Stop thinking about computers & start thinking of the students.
i agree - most people 'taking notes' on laptops in lectures don't pay much attention to the lecture and instead are playing with their computer.
Computers should only be introduced when they are necessary.
If you are putting in a new school-wide network then wifi is probably a good idea. Just remember that every kid/teacher with a wifi-capable cell phone will try to use it too.
If the school is being wired from scratch then put a couple of Cat6s into every classroom. These can always be reticulated withion a classroom with switches or wifi.
Engineering is the art of compromise.
Stay away from laptops and tablets! The students will only get distracted. Pencil and paper work much better for most subjects. Also, probably an even bigger issue is the teachers are going to have to focus a lot of their time on working out bugs and learning IT stuff, when they should be focusing on TEACHING. Until Apple makes an idiot proof Epod, stay away from this please. My first year of college, half of the students played Diablo 2 every class. These students didn't make it to their second year.
I think there is a future for this type of class, but not yet. The benefits would be automatic marking of multiple choice tests and math tests where you don't have to show your work. But there's just too many problems right now. Broken laptops, students looking at porn during classes, and instant messaging.
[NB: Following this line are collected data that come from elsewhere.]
-- ==== Sys2Proof/Machine/Mask.lean ====
section
/-! DEFINITION. The mask evaluator (spec R290 to R307): the eight masks, the four penalties, try-all. -/

namespace Sys2Proof.Machine

/-! ### Masks -/

/-- `mask_fn(k, x, y)` (R292), `x` the column and `y` the row. -/
def maskFn (k : MaskIdx) (x y : Nat) : Bool :=
  match k with
  | 0 => (x + y) % 2 == 0
  | 1 => y % 2 == 0
  | 2 => x % 3 == 0
  | 3 => (x + y) % 3 == 0
  | 4 => (y / 2 + x / 3) % 2 == 0
  | 5 => (x * y) % 2 + (x * y) % 3 == 0
  | 6 => ((x * y) % 2 + (x * y) % 3) % 2 == 0
  | 7 => ((x + y) % 2 + (x * y) % 3) % 2 == 0

/-- The trial grid of mask `k` (R294): the built grid with every unreserved cell XORed with the mask. -/
def trialGrid (k : MaskIdx) (n : Nat) (g r : Grid) : Grid :=
  .tabulate n fun x y => g.get x y ^^ (!r.get x y && maskFn k x y)

/-! ### Penalties -/

/-- The rows, then the columns, of a grid of side `n`. -/
def lines (n : Nat) (t : Grid) : List (List Bool) :=
  ((List.range n).map fun y => t.row n y) ++ ((List.range n).map fun x => t.column n x)

/-- `run_pen(L)` (R296). -/
def runPen (len : Nat) : Nat := if len ≥ 5 then len - 2 else 0

/-- The penalty of the runs of a line, the current run having value `b` and length `len` (R296). -/
def runsFrom (b : Bool) (len : Nat) : List Bool → Nat
  | [] => runPen len
  | c :: rest => if c = b then runsFrom b (len + 1) rest else runPen len + runsFrom c 1 rest

/-- The sum of `run_pen` over the runs of one line (R296). -/
def linePen : List Bool → Nat
  | [] => 0
  | b :: rest => runsFrom b 1 rest

/-- `pen1(T)` (R296): every row and every column on its own. -/
def pen1 (n : Nat) (t : Grid) : Nat := ((lines n t).map linePen).sum

/-- The 2x2 window at `(x, y)` has one colour (R297). -/
def oneColour (t : Grid) (x y : Nat) : Bool :=
  t.get x y == t.get (x + 1) y && t.get x y == t.get x (y + 1) && t.get x y == t.get (x + 1) (y + 1)

/-- `pen2(T)` (R297): every position of the window counts. -/
def pen2 (n : Nat) (t : Grid) : Nat :=
  3 * ((List.range (n - 1)).map fun x => (List.range (n - 1)).countP (oneColour t x)).sum

/-- The number of windows of a line, wholly inside it, that match either sequence (R298). -/
def matchCount (rom : Rom) : List Bool → Nat
  | [] => 0
  | b :: rest =>
    (if rom.p3a.isPrefixOf (b :: rest) || rom.p3b.isPrefixOf (b :: rest) then 1 else 0) + matchCount rom rest

/-- `pen3(T)` (R298). -/
def pen3 (rom : Rom) (n : Nat) (t : Grid) : Nat := 40 * ((lines n t).map (matchCount rom)).sum

/-- The number of dark cells of a grid of side `n` (R299). -/
def darkCount (n : Nat) (t : Grid) : Nat := ((List.range n).map fun x => (List.range n).countP (t.get x)).sum

/-- `|a - 50|` (R12, R299). -/
def distance50 (a : Nat) : Nat := max a 50 - min a 50

/-- `pen4` of `d` dark cells among `cells` (R299). -/
def balancePen (d cells : Nat) : Nat :=
  let prev := 5 * ((20 * d) / cells)
  2 * min (distance50 prev) (distance50 (prev + 5))

/-- `pen4(T)` (R299). -/
def pen4 (n : Nat) (t : Grid) : Nat := balancePen (darkCount n t) (n * n)

/-- `score(T)` (R295). -/
def gridScore (rom : Rom) (n : Nat) (t : Grid) : Nat := pen1 n t + pen2 n t + pen3 rom n t + pen4 n t

/-! ### Operations -/

/-- The effect of R294: the trial grid, its mask and its mark. -/
def State.applyMask (s : State) (k : MaskIdx) : State :=
  { s with t := trialGrid k s.size s.g s.r, tmask := k, tv := true }

/-- The score of the current trial grid. -/
def State.trialScore (s : State) : Nat := gridScore s.rom s.size s.t

/-- MK.BIT (R293). -/
def opMkBit (a b c : Byte) (s : State) : Result :=
  match maskOperand a with
  | none => rangeError a.toNat s
  | some k => .done s (maskFn k b.toNat c.toNat).toNat

/-- MK.APPLY (R294). -/
def opMkApply (a : Byte) (s : State) : Result :=
  if ¬ 8 ≤ s.ms.code then seqError s
  else
    match maskOperand a with
    | none => rangeError a.toNat s
    | some k => .done (s.applyMask k) 0

/-- A penalty of the trial grid, or SequenceError without one (R300 to R303). -/
def penaltyOf (pen : Nat → Grid → Nat) (s : State) : Result :=
  if ¬ s.tv then seqError s else .done s (pen s.size s.t)

/-- MK.SCORE (R304). -/
def opMkScore (s : State) : Result :=
  if ¬ s.tv then seqError s else .done (s.setScore s.tmask s.trialScore) s.trialScore

/-- One mask of R305: its trial grid and score, kept if the score is strictly lower than the best so far. -/
def tryMask (acc : State × Option (MaskIdx × Nat)) (k : MaskIdx) : State × Option (MaskIdx × Nat) :=
  let s1 := acc.1.applyMask k
  let sc := s1.trialScore
  let s2 := s1.setScore k sc
  match acc.2 with
  | none => ({ s2 with o := s2.t }, some (k, sc))
  | some (kb, sb) => if sc < sb then ({ s2 with o := s2.t }, some (k, sc)) else (s2, some (kb, sb))

/-- MK.TRYALL (R305). -/
def opMkTryall (s : State) : Result :=
  if ¬ 8 ≤ s.ms.code then seqError s
  else
    let acc := (List.finRange 8).foldl tryMask (s, none)
    let kept := acc.2.getD (0, 0)
    .done { acc.1 with best := kept.1, bestScore := zext32 kept.2, ms := .masked } kept.1.val

/-- MK.RDS (R306). -/
def opMkRds (a : Byte) (s : State) : Result :=
  match maskOperand a with
  | none => rangeError a.toNat s
  | some k =>
    match s.score[k] with
    | none => seqError s
    | some v => .done s v.toNat

/-! ### Commands -/

/-- MK.BIT a, b, c (R293). -/
def execMkBit (a b c : Byte) (s : State) : Host.Outcome State Fault Refusal := runLive (opMkBit a b c) s

/-- MK.APPLY a (R294). -/
def execMkApply (a : Byte) (s : State) : Host.Outcome State Fault Refusal := runLive (opMkApply a) s

/-- MK.P1 (R300). -/
def execMkP1 (s : State) : Host.Outcome State Fault Refusal := runLive (penaltyOf pen1) s

/-- MK.P2 (R301). -/
def execMkP2 (s : State) : Host.Outcome State Fault Refusal := runLive (penaltyOf pen2) s

/-- MK.P3 (R302). -/
def execMkP3 (s : State) : Host.Outcome State Fault Refusal := runLive (penaltyOf (pen3 s.rom)) s

/-- MK.P4 (R303). -/
def execMkP4 (s : State) : Host.Outcome State Fault Refusal := runLive (penaltyOf pen4) s

/-- MK.SCORE (R304). -/
def execMkScore (s : State) : Host.Outcome State Fault Refusal := runLive opMkScore s

/-- MK.TRYALL (R305). -/
def execMkTryall (s : State) : Host.Outcome State Fault Refusal := runLive opMkTryall s

/-- MK.RDS a (R306). -/
def execMkRds (a : Byte) (s : State) : Host.Outcome State Fault Refusal := runLive (opMkRds a) s

end Sys2Proof.Machine
end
Who's going to have the time to deal with all these distractions?
read some interesting stuff at mightyinteresting.com
I'm all for computers, having started programming back in '77 when a highcool math teacher took the private initiative to take some of us to an after school adult education class to learn programming, then building my own NASCOM-1 Z-80 kit in '78, and so on... I've been a professional programmer for over 25 years, and practically live on the computer at home doing hobbyist programming... So, I couldn't be a stronger advocate for the use and fun of using computers...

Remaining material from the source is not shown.